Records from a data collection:
■ ■ ■

-- ==== Sys2Proof/Tests/Slice0.lean ====
section
/-! SUPPORT. -/

namespace Sys2Proof.Machine
theorem test_reset_wf : State.reset.wf = true := by decide
end Sys2Proof.Machine
end

section
/-! SUPPORT. The register file of PF0 and the event log: what is read after a count, a raised bit, a message and a log entry. -/

namespace Sys2Proof.Machine

/-! ### Numbers and their bits -/

/-- The first whole ns at or past half of `n` is not yet reached exactly while twice the time is below `n`. -/
theorem lt_add_ceilDiv_two_iff {t b n : Nat} : t < b + ceilDiv n 2 ↔ 2 * t < 2 * b + n := by
  unfold ceilDiv
  omega

theorem bit_eq_testBit (v i : Nat) : bit v i = v.testBit i := by
  rw [Nat.testBit_eq_decide_div_mod_eq]
  rfl

theorem satAdd_toNat (w : Word) (n : Nat) : (satAdd w n).toNat = Nat.min (w.toNat + n) 0xFFFFFFFF := by
  have : Nat.min (w.toNat + n) 0xFFFFFFFF ≤ 0xFFFFFFFF := Nat.min_le_right _ _
  exact Nat.mod_eq_of_lt (by omega)

/-! ### Counters and event bits -/

/-- A count saturates at 2^32 - 1 (R641). -/
theorem State.getN_count_same {s : State} (h : sparseWf 0 s.pf0 = true) (off n : Nat) :
    (s.count off n).getN off = Nat.min (s.getN off + n) 0xFFFFFFFF := by
  unfold State.getN State.count
  rw [State.get_set_same h, satAdd_toNat]

theorem State.getN_count_other (s : State) {off o : Nat} (n : Nat) (h : o ≠ off) : (s.count off n).getN o = s.getN o :=
  congrArg BitVec.toNat (State.get_set_other s _ h)

theorem State.bit_getN_raise_same {s : State} (h : sparseWf 0 s.pf0 = true) (off : Nat) {i : Nat} (hi : i < 32) :
    bit ((s.raise off (2 ^ i)).getN off) i = true := by
  unfold State.getN State.raise
  rw [State.get_set_same h, bit_eq_testBit, BitVec.toNat_or, Nat.testBit_or, BitVec.toNat_ofNat, Nat.testBit_mod_two_pow]
  simp [hi]

theorem State.getN_raise_other (s : State) {off o : Nat} (mask : Nat) (h : o ≠ off) : (s.raise off mask).getN o = s.getN o :=
  congrArg BitVec.toNat (State.get_set_other s _ h)

/-! ### Messages -/

@[simp] theorem State.msg_getN (s : State) (f v off : Nat) : (s.msg f v).getN off = s.getN off := by
  unfold State.msg
  split
  · rfl
  · split <;> rfl

@[simp] theorem State.msg_log (s : State) (f v : Nat) : (s.msg f v).log = s.log := by
  unfold State.msg
  split
  · rfl
  · split <;> rfl

/-! ### The event log -/

/-- An entry that falls due touches no register but the count of lost entries. -/
theorem State.getN_logEntry_other (s : State) (e : LogEntry) {off : Nat} (h : off ≠ rLodgeLogLostCnt) :
    (s.logEntry e).getN off = s.getN off := by
  unfold State.logEntry
  split
  · rfl
  · exact s.getN_count_other 1 h

/-- While the queue has room an entry is appended to it (R643). -/
theorem State.logEntry_queue {s : State} (e : LogEntry) (h : s.log.queue.length < 256) :
    (s.logEntry e).log.queue = s.log.queue ++ [e] := by
  unfold State.logEntry
  rw [if_pos h]

theorem State.getN_logOne_other (s : State) (code tenant detail arg0 : Nat) {off : Nat} (h : off ≠ rLodgeLogLostCnt) :
    (s.logOne code tenant detail arg0).getN off = s.getN off :=
  State.getN_logEntry_other _ _ h

/-- An event of CLASS 0 with one argument stated: the other is a free value. -/
theorem State.logOne_queue {s : State} (code tenant detail arg0 : Nat) (h : s.log.queue.length < 256) :
    ∃ a, (s.logOne code tenant detail arg0).log.queue
      = s.log.queue ++ [{ code := code, cls := 0, tenant := tenant, detail := detail, arg0 := arg0, arg1 := a }] :=
  ⟨_, State.logEntry_queue _ h⟩

end Sys2Proof.Machine
end

section
/-! SUPPORT. The beat: what the times of a command leave as it was, the events of the beat, and its loss (R71, R72). -/

namespace Sys2Proof.Machine

/-! ### The times a command brings -/

@[simp] theorem State.tickTo_mbx (s : State) (now ptp : Nat) : (s.tickTo now ptp).mbx = s.mbx := rfl
@[simp] theorem State.tickTo_started (s : State) (now ptp : Nat) : (s.tickTo now ptp).beat.started = s.beat.started := rfl
@[simp] theorem State.tickTo_lost (s : State) (now ptp : Nat) : (s.tickTo now ptp).beat.lost = s.beat.lost := rfl
@[simp] theorem State.tickTo_dbEpoch (s : State) (now ptp : Nat) : (s.tickTo now ptp).beat.dbEpoch = s.beat.dbEpoch := rfl
@[simp] theorem State.tickTo_lastBoundary (s : State) (now ptp : Nat) :
    (s.tickTo now ptp).beat.lastBoundary = s.beat.lastBoundary := rfl
@[simp] theorem State.tickTo_lossThreshold (s : State) (now ptp : Nat) : (s.tickTo now ptp).lossThreshold = s.lossThreshold := rfl

theorem State.tickTo_wf {s : State} (now ptp : Nat) (w : s.wf = true) : (s.tickTo now ptp).wf = true :=
  (State.tickTo_keeps (Keeps.refl s)).wf w

/-! ### The events of the beat -/

theorem State.beatEvent_wf {s : State} (b : Nat) (w : s.wf = true) : (s.beatEvent b).wf = true :=
  (State.beatEvent_keeps (Keeps.refl s)).wf w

■ ■ ■

### Exercise
Please restate every record shown above, word for word.

### Answer below
-- ==== Sys2Proof/Tests/Slice0.lean ====
section
/-! SUPPORT. -/

namespace Sys2Proof.Machine
theorem test_reset_wf : State.reset.wf = true := by decide
end Sys2Proof.Machine
end

section
/-! SUPPORT. The register file of PF0 and the event log: what is read after a count, a raised bit, a message and a log entry. -/

namespace Sys2Proof.Machine

/-! ### Numbers and their bits -/

/-- The first whole ns at or past half of `n` is not yet reached exactly while twice the time is below `n`. -/
theorem lt_add_ceilDiv_two_iff {t b n : Nat} : t < b + ceilDiv n 2 ↔ 2 * t < 2 * b + n := by
  unfold ceilDiv
  omega

theorem bit_eq_testBit (v i : Nat) : bit v i = v.testBit i := by
  rw [Nat.testBit_eq_decide_div_mod_eq]
  rfl

theorem satAdd_toNat (w : Word) (n : Nat) : (satAdd w n).toNat = Nat.min (w.toNat + n) 0xFFFFFFFF := by
  have : Nat.min (w.toNat + n) 0xFFFFFFFF ≤ 0xFFFFFFFF := Nat.min_le_right _ _
  exact Nat.mod_eq_of_lt (by omega)

/-! ### Counters and event bits -/

/-- A count saturates at 2^32 - 1 (R641). -/
theorem State.getN_count_same {s : State} (h : sparseWf 0 s.pf0 = true) (off n : Nat) :
    (s.count off n).getN off = Nat.min (s.getN off + n) 0xFFFFFFFF := by
  unfold State.getN State.count
  rw [State.get_set_same h, satAdd_toNat]

theorem State.getN_count_other (s : State) {off o : Nat} (n : Nat) (h : o ≠ off) : (s.count off n).getN o = s.getN o :=
  congrArg BitVec.toNat (State.get_set_other s _ h)

theorem State.bit_getN_raise_same {s : State} (h : sparseWf 0 s.pf0 = true) (off : Nat) {i : Nat} (hi : i < 32) :
    bit ((s.raise off (2 ^ i)).getN off) i = true := by
  unfold State.getN State.raise
  rw [State.get_set_same h, bit_eq_testBit, BitVec.toNat_or, Nat.testBit_or, BitVec.toNat_ofNat, Nat.testBit_mod_two_pow]
  simp [hi]

theorem State.getN_raise_other (s : State) {off o : Nat} (mask : Nat) (h : o ≠ off) : (s.raise off mask).getN o = s.getN o :=
  congrArg BitVec.toNat (State.get_set_other s _ h)

/-! ### Messages -/

@[simp] theorem State.msg_getN (s : State) (f v off : Nat) : (s.msg f v).getN off = s.getN off := by
  unfold State.msg
  split
  · rfl
  · split <;> rfl

@[simp] theorem State.msg_log (s : State) (f v : Nat) : (s.msg f v).log = s.log := by
  unfold State.msg
  split
  · rfl
  · split <;> rfl

/-! ### The event log -/

/-- An entry that falls due touches no register but the count of lost entries. -/
theorem State.getN_logEntry_other (s : State) (e : LogEntry) {off : Nat} (h : off ≠ rLodgeLogLostCnt) :
    (s.logEntry e).getN off = s.getN off := by
  unfold State.logEntry
  split
  · rfl
  · exact s.getN_count_other 1 h

/-- While the queue has room an entry is appended to it (R643). -/
theorem State.logEntry_queue {s : State} (e : LogEntry) (h : s.log.queue.length < 256) :
    (s.logEntry e).log.queue = s.log.queue ++ [e] := by
  unfold State.logEntry
  rw [if_pos h]

theorem State.getN_logOne_other (s : State) (code tenant detail arg0 : Nat) {off : Nat} (h : off ≠ rLodgeLogLostCnt) :
    (s.logOne code tenant detail arg0).getN off = s.getN off :=
  State.getN_logEntry_other _ _ h

/-- An event of CLASS 0 with one argument stated: the other is a free value. -/
theorem State.logOne_queue {s : State} (code tenant detail arg0 : Nat) (h : s.log.queue.length < 256) :
    ∃ a, (s.logOne code tenant detail arg0).log.queue
      = s.log.queue ++ [{ code := code, cls := 0, tenant := tenant, detail := detail, arg0 := arg0, arg1 := a }] :=
  ⟨_, State.logEntry_queue _ h⟩

end Sys2Proof.Machine
end

section
/-! SUPPORT. The beat: what the times of a command leave as it was, the events of the beat, and its loss (R71, R72). -/

namespace Sys2Proof.Machine

/-! ### The times a command brings -/

@[simp] theorem State.tickTo_mbx (s : State) (now ptp : Nat) : (s.tickTo now ptp).mbx = s.mbx := rfl
@[simp] theorem State.tickTo_started (s : State) (now ptp : Nat) : (s.tickTo now ptp).beat.started = s.beat.started := rfl
@[simp] theorem State.tickTo_lost (s : State) (now ptp : Nat) : (s.tickTo now ptp).beat.lost = s.beat.lost := rfl
@[simp] theorem State.tickTo_dbEpoch (s : State) (now ptp : Nat) : (s.tickTo now ptp).beat.dbEpoch = s.beat.dbEpoch := rfl
@[simp] theorem State.tickTo_lastBoundary (s : State) (now ptp : Nat) :
    (s.tickTo now ptp).beat.lastBoundary = s.beat.lastBoundary := rfl
@[simp] theorem State.tickTo_lossThreshold (s : State) (now ptp : Nat) : (s.tickTo now ptp).lossThreshold = s.lossThreshold := rfl

theorem State.tickTo_wf {s : State} (now ptp : Nat) (w : s.wf = true) : (s.tickTo now ptp).wf = true :=
  (State.tickTo_keeps (Keeps.refl s)).wf w

/-! ### The events of the beat -/

theorem State.beatEvent_wf {s : State} (b : Nat) (w : s.wf = true) : (s.beatEvent b).wf = true :=
  (State.beatEvent_keeps (Keeps.refl s)).wf w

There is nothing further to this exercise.